Clothing of the slain in a Rwandan Church
Last year Rwandans in places around the world acknowledged the 25th anniversary of the Rwandan genocide. Many of the perpetrators of the terrible violence which resulted in anywhere from 500,000 to a million deaths were brought to justice, including religious leaders. Others managed to escape and begin new lives despite their part in atrocities.
Last week one of the most wanted fugitives 84-year-old Felicien Kabuga was arrested in a town near Paris, France. He was, a wealthy businessman accused of supplying machetes to killers and broadcasting propaganda urging mass slaughter.

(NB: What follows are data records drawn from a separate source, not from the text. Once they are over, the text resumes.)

-- ==== Sys2Proof/Machine/Info.lean ====
section
/-! DEFINITION. The static information commands MINVAL and MAXVAL (spec 45_info.md R180 to R182). -/

namespace Sys2Proof.Machine

/-- MINVAL: `RES[0] <- 0` (R181). -/
def execMinval (s : State) : Host.Outcome State Fault Refusal := .next (s.setRes 0 0).accept

/-- MAXVAL: `RES[0] <- 2^64 - 1` (R182). -/
def execMaxval (s : State) : Host.Outcome State Fault Refusal := .next (s.setRes 0 maxWord).accept

end Sys2Proof.Machine
end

The US offered a $5 million reward for information leading to Kabuga's arrest
In many Rwandan communities people took refuge in churches, only to be slaughtered there, sometimes betrayed by pastors and priests. Some of those churches became memorials to the murdered, grim museums to betrayal. Through the years I'e read stories of those who were able to forgive despite their profound losses and it's almost incomprehensible that they could do so. Ofen they were betrayed by neighbours and even family members. In 2016 Rwanda bishops ask for forgiveness for part Catholics played in 1994 genocide
There is a Forgiveness Project website which might interest you. https://www.theforgivenessproject.com/stories/jean-paul-samputu/
This arrest brought to mind the Netflix series, Black Earth Rising, which is about the continuing efforts to find those who were behind the genocide to justice. They may not have held the machetes, but they are guilty of murder, just the same. It's important that people such as Kabuga are found and held to account. What a world.